### Data records

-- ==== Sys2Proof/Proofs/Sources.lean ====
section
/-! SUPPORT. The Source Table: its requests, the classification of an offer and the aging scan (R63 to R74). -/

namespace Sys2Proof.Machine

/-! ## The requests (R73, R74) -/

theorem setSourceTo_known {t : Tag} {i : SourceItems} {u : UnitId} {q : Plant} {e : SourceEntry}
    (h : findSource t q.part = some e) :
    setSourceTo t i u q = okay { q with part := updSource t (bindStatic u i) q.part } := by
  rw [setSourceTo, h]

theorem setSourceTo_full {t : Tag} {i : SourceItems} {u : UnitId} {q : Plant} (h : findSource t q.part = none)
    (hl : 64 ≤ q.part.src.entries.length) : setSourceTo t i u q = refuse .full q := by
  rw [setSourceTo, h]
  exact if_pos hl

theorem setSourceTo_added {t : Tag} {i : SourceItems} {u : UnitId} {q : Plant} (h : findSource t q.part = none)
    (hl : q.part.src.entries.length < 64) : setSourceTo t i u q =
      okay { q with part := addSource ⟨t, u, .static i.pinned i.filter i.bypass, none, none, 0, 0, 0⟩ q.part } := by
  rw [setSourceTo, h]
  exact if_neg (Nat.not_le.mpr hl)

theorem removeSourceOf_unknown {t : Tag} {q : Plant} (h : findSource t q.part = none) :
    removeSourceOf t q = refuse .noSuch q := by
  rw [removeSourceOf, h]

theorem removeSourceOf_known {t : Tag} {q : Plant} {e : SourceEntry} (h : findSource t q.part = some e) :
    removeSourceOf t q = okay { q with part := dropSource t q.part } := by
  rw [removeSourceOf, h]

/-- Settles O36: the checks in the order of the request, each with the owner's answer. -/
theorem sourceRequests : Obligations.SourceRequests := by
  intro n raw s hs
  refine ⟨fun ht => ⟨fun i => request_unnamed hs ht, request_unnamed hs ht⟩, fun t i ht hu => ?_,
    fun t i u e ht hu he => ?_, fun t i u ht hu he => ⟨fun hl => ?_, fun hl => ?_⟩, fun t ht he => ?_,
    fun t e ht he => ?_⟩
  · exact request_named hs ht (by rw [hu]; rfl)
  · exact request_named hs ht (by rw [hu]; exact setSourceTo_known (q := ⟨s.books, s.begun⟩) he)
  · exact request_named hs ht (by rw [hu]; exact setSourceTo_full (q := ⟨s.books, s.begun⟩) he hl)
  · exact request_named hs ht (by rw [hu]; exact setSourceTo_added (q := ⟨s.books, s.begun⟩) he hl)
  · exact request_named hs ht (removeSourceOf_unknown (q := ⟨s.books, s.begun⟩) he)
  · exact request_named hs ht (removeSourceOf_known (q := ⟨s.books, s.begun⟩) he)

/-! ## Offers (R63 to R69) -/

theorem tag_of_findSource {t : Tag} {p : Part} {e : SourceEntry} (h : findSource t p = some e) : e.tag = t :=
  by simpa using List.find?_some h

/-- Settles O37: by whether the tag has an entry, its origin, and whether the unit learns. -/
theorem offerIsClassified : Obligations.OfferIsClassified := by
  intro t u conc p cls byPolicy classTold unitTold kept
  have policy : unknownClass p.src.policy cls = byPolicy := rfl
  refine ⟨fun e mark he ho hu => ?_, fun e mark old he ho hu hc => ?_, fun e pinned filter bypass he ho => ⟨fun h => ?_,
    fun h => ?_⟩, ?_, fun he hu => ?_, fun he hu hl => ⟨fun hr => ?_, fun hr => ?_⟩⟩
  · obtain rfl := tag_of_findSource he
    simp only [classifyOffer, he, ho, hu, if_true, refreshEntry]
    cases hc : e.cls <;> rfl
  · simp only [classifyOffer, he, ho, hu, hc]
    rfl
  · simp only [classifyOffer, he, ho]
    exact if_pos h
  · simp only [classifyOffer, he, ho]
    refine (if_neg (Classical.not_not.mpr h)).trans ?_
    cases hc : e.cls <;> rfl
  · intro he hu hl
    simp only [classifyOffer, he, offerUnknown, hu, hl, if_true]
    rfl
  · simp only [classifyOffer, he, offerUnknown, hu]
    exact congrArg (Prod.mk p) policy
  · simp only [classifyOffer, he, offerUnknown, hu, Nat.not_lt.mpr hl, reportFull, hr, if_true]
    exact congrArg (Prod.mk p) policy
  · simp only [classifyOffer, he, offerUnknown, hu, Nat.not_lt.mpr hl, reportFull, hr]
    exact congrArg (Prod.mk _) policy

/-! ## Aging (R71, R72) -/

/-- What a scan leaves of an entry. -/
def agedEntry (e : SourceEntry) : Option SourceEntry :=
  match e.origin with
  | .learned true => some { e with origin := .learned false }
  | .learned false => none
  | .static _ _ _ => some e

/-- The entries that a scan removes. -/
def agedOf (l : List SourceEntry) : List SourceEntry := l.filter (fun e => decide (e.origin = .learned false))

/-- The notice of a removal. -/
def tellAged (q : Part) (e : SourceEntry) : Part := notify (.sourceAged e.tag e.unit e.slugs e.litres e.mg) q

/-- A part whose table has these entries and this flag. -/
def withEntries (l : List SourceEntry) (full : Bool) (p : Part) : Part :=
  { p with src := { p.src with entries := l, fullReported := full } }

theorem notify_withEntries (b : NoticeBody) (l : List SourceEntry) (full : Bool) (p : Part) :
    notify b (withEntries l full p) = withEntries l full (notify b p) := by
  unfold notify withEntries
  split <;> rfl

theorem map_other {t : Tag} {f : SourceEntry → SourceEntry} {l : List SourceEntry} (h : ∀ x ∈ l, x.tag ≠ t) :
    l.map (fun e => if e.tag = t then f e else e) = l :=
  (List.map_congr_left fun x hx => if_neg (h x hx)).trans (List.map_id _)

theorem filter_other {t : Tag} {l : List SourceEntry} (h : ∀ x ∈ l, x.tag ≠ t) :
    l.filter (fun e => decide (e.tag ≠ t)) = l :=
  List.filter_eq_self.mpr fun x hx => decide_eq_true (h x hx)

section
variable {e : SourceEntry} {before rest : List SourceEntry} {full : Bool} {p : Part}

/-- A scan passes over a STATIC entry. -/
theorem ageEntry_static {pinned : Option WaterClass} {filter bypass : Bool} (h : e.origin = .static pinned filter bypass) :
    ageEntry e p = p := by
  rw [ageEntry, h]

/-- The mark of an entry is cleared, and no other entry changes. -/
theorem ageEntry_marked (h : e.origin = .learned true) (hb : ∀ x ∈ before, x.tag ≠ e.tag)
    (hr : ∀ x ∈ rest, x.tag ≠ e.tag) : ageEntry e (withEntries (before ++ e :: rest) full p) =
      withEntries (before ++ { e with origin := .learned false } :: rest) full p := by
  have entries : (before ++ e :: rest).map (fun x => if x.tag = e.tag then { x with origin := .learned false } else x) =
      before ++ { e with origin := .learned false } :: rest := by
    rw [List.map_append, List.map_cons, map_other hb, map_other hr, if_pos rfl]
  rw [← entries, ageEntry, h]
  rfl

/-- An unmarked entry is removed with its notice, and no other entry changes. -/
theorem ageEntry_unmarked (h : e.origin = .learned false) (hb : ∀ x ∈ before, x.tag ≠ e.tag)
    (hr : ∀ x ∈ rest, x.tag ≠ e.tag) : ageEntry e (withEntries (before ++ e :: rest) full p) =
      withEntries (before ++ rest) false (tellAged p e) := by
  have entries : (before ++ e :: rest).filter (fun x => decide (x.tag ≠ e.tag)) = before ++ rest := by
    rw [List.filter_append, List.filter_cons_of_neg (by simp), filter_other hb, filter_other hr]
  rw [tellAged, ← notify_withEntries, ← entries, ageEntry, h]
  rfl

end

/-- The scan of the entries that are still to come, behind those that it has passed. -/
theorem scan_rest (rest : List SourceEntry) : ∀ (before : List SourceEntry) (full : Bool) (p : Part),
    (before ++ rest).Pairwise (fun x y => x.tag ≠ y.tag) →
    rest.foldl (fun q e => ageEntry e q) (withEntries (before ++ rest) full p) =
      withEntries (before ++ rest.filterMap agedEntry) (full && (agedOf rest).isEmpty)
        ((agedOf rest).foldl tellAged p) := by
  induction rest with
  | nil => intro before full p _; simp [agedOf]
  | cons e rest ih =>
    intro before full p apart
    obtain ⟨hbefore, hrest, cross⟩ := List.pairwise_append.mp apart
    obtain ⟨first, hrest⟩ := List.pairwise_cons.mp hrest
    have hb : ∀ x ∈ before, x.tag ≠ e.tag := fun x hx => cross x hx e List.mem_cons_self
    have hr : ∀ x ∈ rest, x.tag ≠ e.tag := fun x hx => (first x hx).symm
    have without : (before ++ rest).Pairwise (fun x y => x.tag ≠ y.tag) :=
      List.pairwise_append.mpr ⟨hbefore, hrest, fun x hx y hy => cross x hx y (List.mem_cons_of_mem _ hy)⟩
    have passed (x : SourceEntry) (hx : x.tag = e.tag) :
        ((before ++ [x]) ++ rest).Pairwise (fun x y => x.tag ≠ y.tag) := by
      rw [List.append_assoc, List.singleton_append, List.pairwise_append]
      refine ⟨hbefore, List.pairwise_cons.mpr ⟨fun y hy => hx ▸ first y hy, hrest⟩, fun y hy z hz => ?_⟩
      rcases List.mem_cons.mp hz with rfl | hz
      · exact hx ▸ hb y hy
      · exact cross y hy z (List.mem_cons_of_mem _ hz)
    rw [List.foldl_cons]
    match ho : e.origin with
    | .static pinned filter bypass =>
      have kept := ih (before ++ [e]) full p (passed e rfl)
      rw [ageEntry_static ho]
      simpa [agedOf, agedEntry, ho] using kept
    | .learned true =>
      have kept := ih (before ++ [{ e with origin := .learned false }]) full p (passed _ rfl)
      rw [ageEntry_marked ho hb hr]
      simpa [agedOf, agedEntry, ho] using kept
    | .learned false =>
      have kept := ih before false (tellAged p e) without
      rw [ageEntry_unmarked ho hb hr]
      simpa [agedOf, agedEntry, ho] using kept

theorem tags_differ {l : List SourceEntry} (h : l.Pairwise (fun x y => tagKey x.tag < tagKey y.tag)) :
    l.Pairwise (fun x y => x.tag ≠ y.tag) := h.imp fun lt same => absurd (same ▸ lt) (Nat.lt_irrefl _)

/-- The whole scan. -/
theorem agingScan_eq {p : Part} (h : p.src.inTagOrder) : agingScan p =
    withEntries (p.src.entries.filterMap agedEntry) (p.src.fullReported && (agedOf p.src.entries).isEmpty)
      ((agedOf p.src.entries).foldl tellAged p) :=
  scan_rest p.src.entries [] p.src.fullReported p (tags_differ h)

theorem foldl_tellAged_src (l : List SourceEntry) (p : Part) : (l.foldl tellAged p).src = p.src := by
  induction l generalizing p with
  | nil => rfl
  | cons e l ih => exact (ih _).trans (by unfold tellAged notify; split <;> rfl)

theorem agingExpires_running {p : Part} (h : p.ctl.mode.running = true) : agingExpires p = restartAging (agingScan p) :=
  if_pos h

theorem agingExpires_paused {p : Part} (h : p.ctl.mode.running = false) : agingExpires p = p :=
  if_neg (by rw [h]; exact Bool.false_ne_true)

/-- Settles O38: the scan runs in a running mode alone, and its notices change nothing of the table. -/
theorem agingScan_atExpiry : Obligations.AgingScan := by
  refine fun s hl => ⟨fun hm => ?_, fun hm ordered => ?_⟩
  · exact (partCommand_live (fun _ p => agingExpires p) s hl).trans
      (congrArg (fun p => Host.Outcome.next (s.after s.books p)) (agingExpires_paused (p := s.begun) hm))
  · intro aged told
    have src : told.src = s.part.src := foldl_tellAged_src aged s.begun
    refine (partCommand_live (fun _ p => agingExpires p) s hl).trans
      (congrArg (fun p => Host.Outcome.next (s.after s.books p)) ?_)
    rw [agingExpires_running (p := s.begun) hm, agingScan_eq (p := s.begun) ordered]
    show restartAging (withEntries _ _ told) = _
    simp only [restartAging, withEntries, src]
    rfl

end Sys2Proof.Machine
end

### Exercise description
Within the data above, find the lines that contain the word "else" and copy each of them.

### Reply to the exercise
    l.map (fun e => if e.tag = t then f e else e) = l :=
  have entries : (before ++ e :: rest).map (fun x => if x.tag = e.tag then { x with origin := .learned false } else x) =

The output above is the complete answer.